To be fair to the bureaucrats involved in a specific project, this approach,
including specific staging of particular waterfall-style deliverables (with
more complex checkpointing and midproject external reporting and oversight
required the larger the project and sometimes on other bases, such as
particular outside-of-the-agency, e.g. federal, funding streams) is often
mandated by statewide contracting rules (a mixture of general and IT-specific
mandates), not something that the bureaucrats directly involved in a
particular project impose.

And while in many cases ill-advised and counterproductive, each of those rules
is typically reactively developed in response to and as a means of mitigating
repetition of specific instances of negligent, incompetent, or outright
corrupt contract administration that occurred in the past.

------
hn_throwaway_99
Question for the HN crowd: My apologies if I offend anyone (sure I will), but
I can't imagine a good programmer wanting to work for any of the big tech
consulting companies.

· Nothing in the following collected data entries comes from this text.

@[simp] theorem setSlots_tick (s : State) (c p n : Nat) : (s.setSlots c p n).tick = s.tick := rfl
@[simp] theorem setSlots_mem (s : State) (c p n : Nat) : (s.setSlots c p n).mem = s.mem := rfl
@[simp] theorem setSlots_queues (s : State) (c p n : Nat) : (s.setSlots c p n).queues = s.queues := rfl
@[simp] theorem setSlots_slices (s : State) (c p n : Nat) : (s.setSlots c p n).slices = s.slices := rfl
@[simp] theorem setSlots_ctxTable (s : State) (c p n : Nat) : (s.setSlots c p n).ctxTable = s.ctxTable := rfl
@[simp] theorem setSlots_cmdOp (s : State) (c p n : Nat) : (s.setSlots c p n).cmdOp = s.cmdOp := rfl
@[simp] theorem setSlots_cmdBusy (s : State) (c p n : Nat) : (s.setSlots c p n).cmdBusy = s.cmdBusy := rfl
@[simp] theorem setSlots_opnd (s : State) (c p n : Nat) : (s.setSlots c p n).opnd = s.opnd := rfl
@[simp] theorem setSlots_groups (s : State) (c p n : Nat) : (s.setSlots c p n).groups = s.groups := rfl
@[simp] theorem setSlots_routes (s : State) (c p n : Nat) : (s.setSlots c p n).routes = s.routes := rfl
@[simp] theorem setSlots_boot (s : State) (c p n : Nat) : (s.setSlots c p n).boot = s.boot := rfl
@[simp] theorem setSlots_rateHint (s : State) (c p n : Nat) : (s.setSlots c p n).rateHint = s.rateHint := rfl
@[simp] theorem setSlots_devnum (s : State) (c p n : Nat) : (s.setSlots c p n).devnum = s.devnum := rfl
@[simp] theorem setSlots_domain (s : State) (c p n : Nat) : (s.setSlots c p n).domain = s.domain := rfl
@[simp] theorem setSlots_portMode (s : State) (c p n : Nat) : (s.setSlots c p n).portMode = s.portMode := rfl
@[simp] theorem setSlots_answer (s : State) (c p n : Nat) : (s.setSlots c p n).answer = s.answer := rfl
@[simp] theorem setSlots_pwrlim (s : State) (c p n : Nat) : (s.setSlots c p n).pwrlim = s.pwrlim := rfl
@[simp] theorem setSlots_lostDies (s : State) (c p n : Nat) : (s.setSlots c p n).lostDies = s.lostDies := rfl
@[simp] theorem setSlots_unusable (s : State) (c p n : Nat) : (s.setSlots c p n).unusable = s.unusable := rfl
@[simp] theorem setSlots_interrupts (s : State) (c p n : Nat) : (s.setSlots c p n).interrupts = s.interrupts := rfl
@[simp] theorem setSlots_slots (s : State) (c p n : Nat) : (s.setSlots c p n).slots = Table.put 0 s.slots (slotKey c p) n := rfl
@[simp] theorem setSlots_lastQueue (s : State) (c p n : Nat) : (s.setSlots c p n).lastQueue = s.lastQueue := rfl
@[simp] theorem setSlots_timebase (s : State) (c p n : Nat) : (s.setSlots c p n).timebase = s.timebase := rfl
@[simp] theorem setSlots_ctxs (s : State) (c p n : Nat) : (s.setSlots c p n).ctxs = s.ctxs := rfl
@[simp] theorem setSlots_grids (s : State) (c p n : Nat) : (s.setSlots c p n).grids = s.grids := rfl
@[simp] theorem setSlots_teams (s : State) (c p n : Nat) : (s.setSlots c p n).teams = s.teams := rfl
@[simp] theorem setSlots_wgs (s : State) (c p n : Nat) : (s.setSlots c p n).wgs = s.wgs := rfl
@[simp] theorem setSlots_warps (s : State) (c p n : Nat) : (s.setSlots c p n).warps = s.warps := rfl
@[simp] theorem setSlots_frags (s : State) (c p n : Nat) : (s.setSlots c p n).frags = s.frags := rfl
@[simp] theorem setSlots_cores (s : State) (c p n : Nat) : (s.setSlots c p n).cores = s.cores := rfl
@[simp] theorem setSlots_ops (s : State) (c p n : Nat) : (s.setSlots c p n).ops = s.ops := rfl
@[simp] theorem setSlots_fences (s : State) (c p n : Nat) : (s.setSlots c p n).fences = s.fences := rfl
@[simp] theorem setSlots_debts (s : State) (c p n : Nat) : (s.setSlots c p n).debts = s.debts := rfl
@[simp] theorem setSlots_early (s : State) (c p n : Nat) : (s.setSlots c p n).early = s.early := rfl
@[simp] theorem setSlots_packets (s : State) (c p n : Nat) : (s.setSlots c p n).packets = s.packets := rfl
@[simp] theorem setSlots_old (s : State) (c p n : Nat) : (s.setSlots c p n).old = s.old := rfl
@[simp] theorem setSlots_kept (s : State) (c p n : Nat) : (s.setSlots c p n).kept = s.kept := rfl
@[simp] theorem setSlots_cmds (s : State) (c p n : Nat) : (s.setSlots c p n).cmds = s.cmds := rfl
@[simp] theorem setSlots_bonds (s : State) (c p n : Nat) : (s.setSlots c p n).bonds = s.bonds := rfl
@[simp] theorem setSlots_issue (s : State) (c p n : Nat) : (s.setSlots c p n).issue = s.issue := rfl
@[simp] theorem setSlots_claims (s : State) (c p n : Nat) : (s.setSlots c p n).claims = s.claims := rfl
@[simp] theorem setSlots_serial (s : State) (c p n : Nat) : (s.setSlots c p n).serial = s.serial := rfl
@[simp] theorem setSlots_free (s : State) (c p n : Nat) : (s.setSlots c p n).free = s.free := rfl
@[simp] theorem setSlots_agenda (s : State) (c p n : Nat) : (s.setSlots c p n).agenda = s.agenda := rfl

/-! ### Looking units up -/

theorem frag_set (s : State) (i j : Nat) (x : Frag) : (s.setFrag i x).frag? j = if j = i then some x else s.frag? j := get_set ..
theorem frag_mod (s : State) (i j : Nat) (f : Frag → Frag) :
    (s.modFrag i f).frag? j = if j = i then (s.frag? j).map f else s.frag? j := get_modify ..
@[simp] theorem frag_setWarp (s : State) (i : Nat) (x : Warp) (j : Nat) : (s.setWarp i x).frag? j = s.frag? j := rfl
@[simp] theorem frag_modWarp (s : State) (i : Nat) (f : Warp → Warp) (j : Nat) : (s.modWarp i f).frag? j = s.frag? j := rfl
@[simp] theorem frag_setWg (s : State) (i : Nat) (x : Wg) (j : Nat) : (s.setWg i x).frag? j = s.frag? j := rfl
@[simp] theorem frag_modWg (s : State) (i : Nat) (f : Wg → Wg) (j : Nat) : (s.modWg i f).frag? j = s.frag? j := rfl
@[simp] theorem frag_setTeam (s : State) (i : Nat) (x : Team) (j : Nat) : (s.setTeam i x).frag? j = s.frag? j := rfl
@[simp] theorem frag_modTeam (s : State) (i : Nat) (f : Team → Team) (j : Nat) : (s.modTeam i f).frag? j = s.frag? j := rfl
@[simp] theorem frag_setGrid (s : State) (i : Nat) (x : Grid) (j : Nat) : (s.setGrid i x).frag? j = s.frag? j := rfl
@[simp] theorem frag_modGrid (s : State) (i : Nat) (f : Grid → Grid) (j : Nat) : (s.modGrid i f).frag? j = s.frag? j := rfl
@[simp] theorem frag_setCore (s : State) (i : Nat) (x : Core) (j : Nat) : (s.setCore i x).frag? j = s.frag? j := rfl
@[simp] theorem frag_modCore (s : State) (i : Nat) (f : Core → Core) (j : Nat) : (s.modCore i f).frag? j = s.frag? j := rfl
@[simp] theorem frag_setCtx (s : State) (i : Nat) (x : Ctx) (j : Nat) : (s.setCtx i x).frag? j = s.frag? j := rfl
@[simp] theorem frag_modCtx (s : State) (i : Nat) (f : Ctx → Ctx) (j : Nat) : (s.modCtx i f).frag? j = s.frag? j := rfl
@[simp] theorem frag_setQueue (s : State) (i : Nat) (x : Queue) (j : Nat) : (s.setQueue i x).frag? j = s.frag? j := rfl
@[simp] theorem frag_modCmd (s : State) (i : Nat) (f : Cmd → Cmd) (j : Nat) : (s.modCmd i f).frag? j = s.frag? j := rfl
@[simp] theorem frag_modOp (s : State) (i : Nat) (f : Op → Op) (j : Nat) : (s.modOp i f).frag? j = s.frag? j := rfl
@[simp] theorem frag_modIssue (s : State) (f : Issue → Issue) (j : Nat) : (s.modIssue f).frag? j = s.frag? j := rfl
@[simp] theorem frag_post (s : State) (n : Nat) (x : Notice) (j : Nat) : (s.post n x).frag? j = s.frag? j := rfl
@[simp] theorem frag_writeByte (s : State) (a : Nat) (x : Byte) (j : Nat) : (s.writeByte a x).frag? j = s.frag? j := rfl
@[simp] theorem frag_setSlots (s : State) (c p n : Nat) (j : Nat) : (s.setSlots c p n).frag? j = s.frag? j := rfl

theorem warp_set (s : State) (i j : Nat) (x : Warp) : (s.setWarp i x).warp? j = if j = i then some x else s.warp? j := get_set ..
theorem warp_mod (s : State) (i j : Nat) (f : Warp → Warp) :
    (s.modWarp i f).warp? j = if j = i then (s.warp? j).map f else s.warp? j := get_modify ..
@[simp] theorem warp_setFrag (s : State) (i : Nat) (x : Frag) (j : Nat) : (s.setFrag i x).warp? j = s.warp? j := rfl
@[simp] theorem warp_modFrag (s : State) (i : Nat) (f : Frag → Frag) (j : Nat) : (s.modFrag i f).warp? j = s.warp? j := rfl
@[simp] theorem warp_setWg (s : State) (i : Nat) (x : Wg) (j : Nat) : (s.setWg i x).warp? j = s.warp? j := rfl
@[simp] theorem warp_modWg (s : State) (i : Nat) (f : Wg → Wg) (j : Nat) : (s.modWg i f).warp? j = s.warp? j := rfl
@[simp] theorem warp_setTeam (s : State) (i : Nat) (x : Team) (j : Nat) : (s.setTeam i x).warp? j = s.warp? j := rfl
@[simp] theorem warp_modTeam (s : State) (i : Nat) (f : Team → Team) (j : Nat) : (s.modTeam i f).warp? j = s.warp? j := rfl
@[simp] theorem warp_setGrid (s : State) (i : Nat) (x : Grid) (j : Nat) : (s.setGrid i x).warp? j = s.warp? j := rfl
@[simp] theorem warp_modGrid (s : State) (i : Nat) (f : Grid → Grid) (j : Nat) : (s.modGrid i f).warp? j = s.warp? j := rfl
@[simp] theorem warp_setCore (s : State) (i : Nat) (x : Core) (j : Nat) : (s.setCore i x).warp? j = s.warp? j := rfl
@[simp] theorem warp_modCore (s : State) (i : Nat) (f : Core → Core) (j : Nat) : (s.modCore i f).warp? j = s.warp? j := rfl
@[simp] theorem warp_setCtx (s : State) (i : Nat) (x : Ctx) (j : Nat) : (s.setCtx i x).warp? j = s.warp? j := rfl
@[simp] theorem warp_modCtx (s : State) (i : Nat) (f : Ctx → Ctx) (j : Nat) : (s.modCtx i f).warp? j = s.warp? j := rfl
@[simp] theorem warp_setQueue (s : State) (i : Nat) (x : Queue) (j : Nat) : (s.setQueue i x).warp? j = s.warp? j := rfl
@[simp] theorem warp_modCmd (s : State) (i : Nat) (f : Cmd → Cmd) (j : Nat) : (s.modCmd i f).warp? j = s.warp? j := rfl
@[simp] theorem warp_modOp (s : State) (i : Nat) (f : Op → Op) (j : Nat) : (s.modOp i f).warp? j = s.warp? j := rfl
@[simp] theorem warp_modIssue (s : State) (f : Issue → Issue) (j : Nat) : (s.modIssue f).warp? j = s.warp? j := rfl
@[simp] theorem warp_post (s : State) (n : Nat) (x : Notice) (j : Nat) : (s.post n x).warp? j = s.warp? j := rfl
@[simp] theorem warp_writeByte (s : State) (a : Nat) (x : Byte) (j : Nat) : (s.writeByte a x).warp? j = s.warp? j := rfl
@[simp] theorem warp_setSlots (s : State) (c p n : Nat) (j : Nat) : (s.setSlots c p n).warp? j = s.warp? j := rfl

theorem wg_set (s : State) (i j : Nat) (x : Wg) : (s.setWg i x).wg? j = if j = i then some x else s.wg? j := get_set ..
theorem wg_mod (s : State) (i j : Nat) (f : Wg → Wg) :
    (s.modWg i f).wg? j = if j = i then (s.wg? j).map f else s.wg? j := get_modify ..
@[simp] theorem wg_setFrag (s : State) (i : Nat) (x : Frag) (j : Nat) : (s.setFrag i x).wg? j = s.wg? j := rfl
@[simp] theorem wg_modFrag (s : State) (i : Nat) (f : Frag → Frag) (j : Nat) : (s.modFrag i f).wg? j = s.wg? j := rfl
@[simp] theorem wg_setWarp (s : State) (i : Nat) (x : Warp) (j : Nat) : (s.setWarp i x).wg? j = s.wg? j := rfl
@[simp] theorem wg_modWarp (s : State) (i : Nat) (f : Warp → Warp) (j : Nat) : (s.modWarp i f).wg? j = s.wg? j := rfl
@[simp] theorem wg_setTeam (s : State) (i : Nat) (x : Team) (j : Nat) : (s.setTeam i x).wg? j = s.wg? j := rfl
@[simp] theorem wg_modTeam (s : State) (i : Nat) (f : Team → Team) (j : Nat) : (s.modTeam i f).wg? j = s.wg? j := rfl
@[simp] theorem wg_setGrid (s : State) (i : Nat) (x : Grid) (j : Nat) : (s.setGrid i x).wg? j = s.wg? j := rfl
@[simp] theorem wg_modGrid (s : State) (i : Nat) (f : Grid → Grid) (j : Nat) : (s.modGrid i f).wg? j = s.wg? j := rfl
@[simp] theorem wg_setCore (s : State) (i : Nat) (x : Core) (j : Nat) : (s.setCore i x).wg? j = s.wg? j := rfl
@[simp] theorem wg_modCore (s : State) (i : Nat) (f : Core → Core) (j : Nat) : (s.modCore i f).wg? j = s.wg? j := rfl
@[simp] theorem wg_setCtx (s : State) (i : Nat) (x : Ctx) (j : Nat) : (s.setCtx i x).wg? j = s.wg? j := rfl
@[simp] theorem wg_modCtx (s : State) (i : Nat) (f : Ctx → Ctx) (j : Nat) : (s.modCtx i f).wg? j = s.wg? j := rfl
@[simp] theorem wg_setQueue (s : State) (i : Nat) (x : Queue) (j : Nat) : (s.setQueue i x).wg? j = s.wg? j := rfl
@[simp] theorem wg_modCmd (s : State) (i : Nat) (f : Cmd → Cmd) (j : Nat) : (s.modCmd i f).wg? j = s.wg? j := rfl
@[simp] theorem wg_modOp (s : State) (i : Nat) (f : Op → Op) (j : Nat) : (s.modOp i f).wg? j = s.wg? j := rfl
@[simp] theorem wg_modIssue (s : State) (f : Issue → Issue) (j : Nat) : (s.modIssue f).wg? j = s.wg? j := rfl
@[simp] theorem wg_post (s : State) (n : Nat) (x : Notice) (j : Nat) : (s.post n x).wg? j = s.wg? j := rfl
@[simp] theorem wg_writeByte (s : State) (a : Nat) (x : Byte) (j : Nat) : (s.writeByte a x).wg? j = s.wg? j := rfl
@[simp] theorem wg_setSlots (s : State) (c p n : Nat) (j : Nat) : (s.setSlots c p n).wg? j = s.wg? j := rfl

theorem team_set (s : State) (i j : Nat) (x : Team) : (s.setTeam i x).team? j = if j = i then some x else s.team? j := get_set ..
theorem team_mod (s : State) (i j : Nat) (f : Team → Team) :
    (s.modTeam i f).team? j = if j = i then (s.team? j).map f else s.team? j := get_modify ..
@[simp] theorem team_setFrag (s : State) (i : Nat) (x : Frag) (j : Nat) : (s.setFrag i x).team? j = s.team? j := rfl
@[simp] theorem team_modFrag (s : State) (i : Nat) (f : Frag → Frag) (j : Nat) : (s.modFrag i f).team? j = s.team? j := rfl
@[simp] theorem team_setWarp (s : State) (i : Nat) (x : Warp) (j : Nat) : (s.setWarp i x).team? j = s.team? j := rfl
@[simp] theorem team_modWarp (s : State) (i : Nat) (f : Warp → Warp) (j : Nat) : (s.modWarp i f).team? j = s.team? j := rfl
@[simp] theorem team_setWg (s : State) (i : Nat) (x : Wg) (j : Nat) : (s.setWg i x).team? j = s.team? j := rfl
@[simp] theorem team_modWg (s : State) (i : Nat) (f : Wg → Wg) (j : Nat) : (s.modWg i f).team? j = s.team? j := rfl
@[simp] theorem team_setGrid (s : State) (i : Nat) (x : Grid) (j : Nat) : (s.setGrid i x).team? j = s.team? j := rfl
@[simp] theorem team_modGrid (s : State) (i : Nat) (f : Grid → Grid) (j : Nat) : (s.modGrid i f).team? j = s.team? j := rfl
@[simp] theorem team_setCore (s : State) (i : Nat) (x : Core) (j : Nat) : (s.setCore i x).team? j = s.team? j := rfl
@[simp] theorem team_modCore (s : State) (i : Nat) (f : Core → Core) (j : Nat) : (s.modCore i f).team? j = s.team? j := rfl
@[simp] theorem team_setCtx (s : State) (i : Nat) (x : Ctx) (j : Nat) : (s.setCtx i x).team? j = s.team? j := rfl
@[simp] theorem team_modCtx (s : State) (i : Nat) (f : Ctx → Ctx) (j : Nat) : (s.modCtx i f).team? j = s.team? j := rfl
@[simp] theorem team_setQueue (s : State) (i : Nat) (x : Queue) (j : Nat) : (s.setQueue i x).team? j = s.team? j := rfl
@[simp] theorem team_modCmd (s : State) (i : Nat) (f : Cmd → Cmd) (j : Nat) : (s.modCmd i f).team? j = s.team? j := rfl
@[simp] theorem team_modOp (s : State) (i : Nat) (f : Op → Op) (j : Nat) : (s.modOp i f).team? j = s.team? j := rfl
@[simp] theorem team_modIssue (s : State) (f : Issue → Issue) (j : Nat) : (s.modIssue f).team? j = s.team? j := rfl
@[simp] theorem team_post (s : State) (n : Nat) (x : Notice) (j : Nat) : (s.post n x).team? j = s.team? j := rfl
@[simp] theorem team_writeByte (s : State) (a : Nat) (x : Byte) (j : Nat) : (s.writeByte a x).team? j = s.team? j := rfl
@[simp] theorem team_setSlots (s : State) (c p n : Nat) (j : Nat) : (s.setSlots c p n).team? j = s.team? j := rfl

They don't pay very well, their work is generally boring
but tedious, and their corporate cultures are not known for attracting top
talent. If you're a good programmer, seems like the top options are:

1\. Join a FAANG or other well-regarded software company (e.g. a Salesforce-
like company)

2\. Join a startup

3\. Research (academia) or a company that does big "research-like" work (e.g.
the NSA, SpaceX, etc.)

So I just don't see any way this kind of work is going to get done and not
kinda suck.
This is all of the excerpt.